Dementia is not a disease in itself. Dementia is a word used to describe a group of symptoms that occur when brain cells stop working properly. Read on to learn about the many different forms of the disease.
- Alzheimer’s Disease
The most common form, often develops slowly over several years. It is not always obvious to begin with and symptoms can be subtle and overlap with other illnesses such as depression.
In the early stages, it can sometimes be difficult to distinguish Alzheimer’s from mild forgetfulness which can be seen in normal ageing.
Typical early symptoms of Alzheimer’s may include:
Regularly forgetting recent events, names and faces.
Becoming increasingly repetitive, e.g. repeating questions after a very short interval.
Regularly misplacing items or putting them in odd places.
Uncertainty about the date or time of day.
A person becoming unsure of their whereabouts or getting lost, particularly in unusual surroundings.
Problems finding the right words.
Becoming low in mood, anxious or irritable, losing self-confidence or showing less interest in what’s happening.
The second most common cause of dementia that can occur when blood flow to the brain becomes reduced. Symptoms can include memory loss, disorientation and problems with communication. Other symptoms may include:
Thinking skills – taking more time to process information and having problems with attention, planning and reasoning.
Personality changes – these may include depression and apathy (becoming less interested in things). People may also become more emotional.
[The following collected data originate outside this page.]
-- ==== Sys2Proof/Word.lean ====
section
/-! DEFINITION. The machine's one word type, the byte, and its wrap-around (rule R11). -/

namespace Sys2Proof

/-- A register, a memory cell, an operand byte, an address or a PC value: `u8` (rule R11). -/
abbrev Byte := BitVec 8

/-- `wrap8(v) = v mod 256` for a natural number (rule R11). -/
def wrap8 (v : Nat) : Byte := BitVec.ofNat 8 v

end Sys2Proof
end

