-- ==== Sys2Proof/Laws/State.lean ====
section
/-! SUPPORT. What each update of the state does to each field, by computation: the operations of Machine/Ops.lean and the two
bookkeeping updates of Machine/Engine.lean. -/

namespace Sys2Proof.Machine

variable (s : State)

/-! ### setReg -/

@[simp] theorem State.setReg_regs (r : Reg) (v : Byte) : (s.setReg r v).regs = s.regs.set r v := rfl
@[simp] theorem State.setReg_pc (r : Reg) (v : Byte) : (s.setReg r v).pc = s.pc := rfl
@[simp] theorem State.setReg_ir (r : Reg) (v : Byte) : (s.setReg r v).ir = s.ir := rfl
@[simp] theorem State.setReg_fl (r : Reg) (v : Byte) : (s.setReg r v).fl = s.fl := rfl
@[simp] theorem State.setReg_ie (r : Reg) (v : Byte) : (s.setReg r v).ie = s.ie := rfl
@[simp] theorem State.setReg_halted (r : Reg) (v : Byte) : (s.setReg r v).halted = s.halted := rfl
@[simp] theorem State.setReg_lastKey (r : Reg) (v : Byte) : (s.setReg r v).lastKey = s.lastKey := rfl
@[simp] theorem State.setReg_termReq (r : Reg) (v : Byte) : (s.setReg r v).termReq = s.termReq := rfl
@[simp] theorem State.setReg_tick (r : Reg) (v : Byte) : (s.setReg r v).tick = s.tick := rfl
@[simp] theorem State.setReg_srcStop (r : Reg) (v : Byte) : (s.setReg r v).srcStop = s.srcStop := rfl
@[simp] theorem State.setReg_srcLive (r : Reg) (v : Byte) : (s.setReg r v).srcLive = s.srcLive := rfl
@[simp] theorem State.setReg_status (r : Reg) (v : Byte) : (s.setReg r v).status = s.status := rfl
@[simp] theorem State.setReg_mem (r : Reg) (v : Byte) : (s.setReg r v).mem = s.mem := rfl
@[simp] theorem State.setReg_out (r : Reg) (v : Byte) : (s.setReg r v).out = s.out := rfl
@[simp] theorem State.setReg_phase (r : Reg) (v : Byte) : (s.setReg r v).phase = s.phase := rfl
@[simp] theorem State.setReg_params (r : Reg) (v : Byte) : (s.setReg r v).params = s.params := rfl
@[simp] theorem State.setReg_schedule (r : Reg) (v : Byte) : (s.setReg r v).schedule = s.schedule := rfl
@[simp] theorem State.setReg_drawn (r : Reg) (v : Byte) : (s.setReg r v).drawn = s.drawn := rfl
@[simp] theorem State.setReg_readMem (r : Reg) (v : Byte) (x : Byte) : (s.setReg r v).readMem x = s.readMem x := rfl

/-! ### setPc -/

@[simp] theorem State.setPc_regs (v : Byte) : (s.setPc v).regs = s.regs := rfl
@[simp] theorem State.setPc_pc (v : Byte) : (s.setPc v).pc = v := rfl
@[simp] theorem State.setPc_ir (v : Byte) : (s.setPc v).ir = s.ir := rfl
@[simp] theorem State.setPc_fl (v : Byte) : (s.setPc v).fl = s.fl := rfl
@[simp] theorem State.setPc_ie (v : Byte) : (s.setPc v).ie = s.ie := rfl
@[simp] theorem State.setPc_halted (v : Byte) : (s.setPc v).halted = s.halted := rfl
@[simp] theorem State.setPc_lastKey (v : Byte) : (s.setPc v).lastKey = s.lastKey := rfl
@[simp] theorem State.setPc_termReq (v : Byte) : (s.setPc v).termReq = s.termReq := rfl
@[simp] theorem State.setPc_tick (v : Byte) : (s.setPc v).tick = s.tick := rfl
@[simp] theorem State.setPc_srcStop (v : Byte) : (s.setPc v).srcStop = s.srcStop := rfl
@[simp] theorem State.setPc_srcLive (v : Byte) : (s.setPc v).srcLive = s.srcLive := rfl
@[simp] theorem State.setPc_status (v : Byte) : (s.setPc v).status = s.status := rfl
@[simp] theorem State.setPc_mem (v : Byte) : (s.setPc v).mem = s.mem := rfl
@[simp] theorem State.setPc_out (v : Byte) : (s.setPc v).out = s.out := rfl
@[simp] theorem State.setPc_phase (v : Byte) : (s.setPc v).phase = s.phase := rfl
@[simp] theorem State.setPc_params (v : Byte) : (s.setPc v).params = s.params := rfl
@[simp] theorem State.setPc_schedule (v : Byte) : (s.setPc v).schedule = s.schedule := rfl
@[simp] theorem State.setPc_drawn (v : Byte) : (s.setPc v).drawn = s.drawn := rfl
@[simp] theorem State.setPc_reg (v : Byte) (q : Reg) : (s.setPc v).reg q = s.reg q := rfl
@[simp] theorem State.setPc_readMem (v : Byte) (x : Byte) : (s.setPc v).readMem x = s.readMem x := rfl
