-- ==== Sys2Proof/Laws/Step.lean ====
section
/-! SUPPORT. Everything one step can do, said once: `step_cases`. -/

namespace Sys2Proof.Machine

/-- What a step that goes on has done. -/
inductive StepCase (s : State) : State → Prop where
  /-- SC of the live Interrupt Source (rule R320). -/
  | source (p : Poll) (m : s.mover = some (.source p)) (live : s.srcLive = true) : StepCase s (sourceCycle p s.takeTurn)
  /-- The engine's last move (rule R130). -/
  | stopSource (m : s.mover = some .engine) (left : s.leftLoop = true) : StepCase s { s.takeTurn with srcStop := true }
  /-- EA (rule R132). -/
  | ea (m : s.mover = some .engine) (inLoop : s.leftLoop = false) (p : s.phase = .ea) : StepCase s (actionEA s.takeTurn)
  /-- EB with nothing to service (rule R133). -/
  | ebIdle (m : s.mover = some .engine) (inLoop : s.leftLoop = false) (p : s.phase = .eb) (none : s.serviced = none) :
      StepCase s { s.takeTurn with phase := .ex }
  /-- EB with a service (rules R133, R311). -/
  | ebService (i : Fin 8) (m : s.mover = some .engine) (inLoop : s.leftLoop = false) (p : s.phase = .eb)
      (some : s.serviced = some i) : StepCase s { s.takeTurn.service i with phase := .ex }
  /-- EX of an unimplemented opcode (rule R105). -/
  | exUnimplemented (m : s.mover = some .engine) (inLoop : s.leftLoop = false) (p : s.phase = .ex)
      (none : s.fetched = none) :
      StepCase s (s.takeTurn.fetchOpcode.raiseFault (.unimplementedInstruction (s.readMem s.pc) s.pc))
  /-- EX of an instruction (rule R134). -/
  | ex (i : Instr) (t : State) (m : s.mover = some .engine) (inLoop : s.leftLoop = false) (p : s.phase = .ex)
      (some : s.fetched = some i) (run : exec i s.takeTurn.fetchOpcode = .next t) : StepCase s t
  /-- EF with a termination request (rule R136). -/
  | efQuit (m : s.mover = some .engine) (inLoop : s.leftLoop = false) (p : s.phase = .ef) (req : s.termReq = true) :
      StepCase s { s.takeTurn with halted := true, status := s.status.settle .quit, phase := .ea }
  /-- EF without one. -/
  | efOn (m : s.mover = some .engine) (inLoop : s.leftLoop = false) (p : s.phase = .ef) (req : s.termReq = false) :
      StepCase s { s.takeTurn with phase := .ea }

/-! ### The schedule -/

@[simp] theorem freeBlock_ne_nil (n : Nat) : freeBlock n ≠ [] := by simp [freeBlock]

/-- With turns listed, they are the turns to come. -/
theorem State.turns_of_ne_nil {s : State} (h : s.schedule ≠ []) : s.turns = s.schedule := if_neg h

/-- With none listed, the next free block is. -/
theorem State.turns_of_nil {s : State} (h : s.schedule = []) : s.turns = freeBlock s.drawn := if_pos h

theorem State.turns_ne_nil (s : State) : s.turns ≠ [] := by
  by_cases h : s.schedule = []
  · simp [State.turns_of_nil h]
  · rwa [State.turns_of_ne_nil h]

/-- Taking a listed turn takes it off the list and draws nothing. -/
theorem State.takeTurn_of_cons {s : State} {u : Turn} {rest : List Turn} (h : s.schedule = u :: rest) :
    s.takeTurn = { s with schedule := rest } := by
  simp [State.takeTurn, State.turns, h]

/-- The turns to come are the beginning of the listed turns with a free block after them. -/
theorem State.turns_head? (s : State) : s.turns.head? = (s.schedule ++ freeBlock s.drawn).head? := by
  cases h : s.schedule <;> simp [State.turns, h]

theorem takeTurn_serviced (s : State) : s.takeTurn.serviced = s.serviced := rfl

theorem takeTurn_fetched (s : State) : s.takeTurn.fetched = s.fetched := rfl

theorem takeTurn_leftLoop (s : State) : s.takeTurn.leftLoop = s.leftLoop := rfl

/-- The source moves only while it is live. -/
theorem live_of_mover {s : State} {p : Poll} (h : s.mover = some (.source p)) : s.srcLive = true := by
  unfold State.mover at h
  cases hl : s.srcLive with
  | true => rfl
  | false =>
    exfalso
    revert h
    rw [hl]
    split <;> · cases s.engineDone <;> simp

/-- The engine moves only while it is not done. -/
theorem notDone_of_mover {s : State} (h : s.mover = some .engine) : s.engineDone = false := by
  unfold State.mover at h
  cases hd : s.engineDone with
  | false => rfl
  | true =>
    exfalso
    revert h
    rw [hd]
    split <;> · cases s.srcLive <;> simp

/-- What a step can do. -/
theorem step_cases {s t : State} (h : step s = .next t) : StepCase s t := by
  unfold step nextAction at h
  split at h
  · next m =>
    unfold engineStep at h
    rw [takeTurn_leftLoop] at h
    cases hl : s.leftLoop with
    | true =>
      rw [hl, if_pos rfl] at h
      cases h
      exact .stopSource m hl
    | false =>
      rw [hl, if_neg (by simp)] at h
      rw [State.takeTurn_phase] at h
      cases hp : s.phase with
      | ea => rw [hp] at h; cases h; exact .ea m hl hp
      | eb =>
        rw [hp] at h
        simp only [actionEB, takeTurn_serviced] at h
        cases hs : s.serviced with
        | none => rw [hs] at h; cases h; exact .ebIdle m hl hp hs
        | some i => rw [hs] at h; cases h; exact .ebService i m hl hp hs
      | ex =>
        rw [hp] at h
        simp only [actionEX, takeTurn_fetched] at h
        cases hf : s.fetched with
        | none => rw [hf] at h; cases h; exact .exUnimplemented m hl hp hf
        | some i => rw [hf] at h; exact .ex i t m hl hp hf h
      | ef =>
        rw [hp] at h
        unfold actionEF at h
        cases hr : s.termReq with
        | true => rw [if_pos (show s.takeTurn.termReq = true from hr)] at h; cases h; exact .efQuit m hl hp hr
        | false =>
          rw [if_neg (show ¬ s.takeTurn.termReq = true by simp [hr])] at h
          cases h
          exact .efOn m hl hp hr
  · next p m => cases h; exact .source p m (live_of_mover m)
  · cases h

/-- Every step keeps the memory's canonical form. -/
theorem step_memWf {s t : State} (h : step s = .next t) (hm : s.mem.wf) : t.mem.wf := by
  have w : s.takeTurn.mem.wf := hm
  cases step_cases h with
  | source p m _ => rw [sourceCycle_mem]; exact w
  | ea =>
    have e : (actionEA s.takeTurn).mem = (s.takeTurn.writeMem keyMirror s.takeTurn.lastKey).mem := rfl
    rw [e]
    exact State.wf_writeMem _ _ w
  | ebService i =>
    have e := State.wf_service s.takeTurn i w
    exact e
  | ex i t m _ p n run => exact exec_memWf run w
  | _ => exact w

end Sys2Proof.Machine
end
Movement problems – difficulty walking or changes in the way a person walks.
Bladder problems – frequent urge to urinate or other bladder symptoms. This can be common in older age, but can be a feature of vascular dementia when seen with other symptoms.
Dementia with Lewy Bodies
The third most common form, DLB can cause common dementia symptoms including memory loss, spatial awareness problems and a decline in problem solving skills.
There are also some more specific symptoms associated with the disease. Some of these symptoms are also seen in Parkinson’s dementia and may include:
Changes in alertness, attention and confusion, which may be unpredictable and change from hour to hour or day to day.
Parkinson’s disease-type symptoms such as slowed movements, muscle stiffness and tremors.
Visual hallucinations – seeing things that are not really there, e.g. people or animals. These often happen repeatedly and are realistic and well-formed.
Sleep disturbances – acting out dreams or shouting out while sleeping, which can disrupt sleep and potentially cause injury.
Fainting, unsteadiness and falls.
- Frontotemporal Dementia
FTD (also known as Pick’s Disease) is caused by damage to cells in areas of the brain called the frontal and temporal lobes. The frontal lobes regulate our personality, emotions and behaviour, as well as reasoning, planning and decision-making. The temporal lobes are involved in the understanding and production of language. Symptoms may include:
Personality changes. This may include a change in how people express their feelings towards others or a lack of understanding of other people’s feelings. They may also show a lack of interest or concern, become disinhibited or behave inappropriately.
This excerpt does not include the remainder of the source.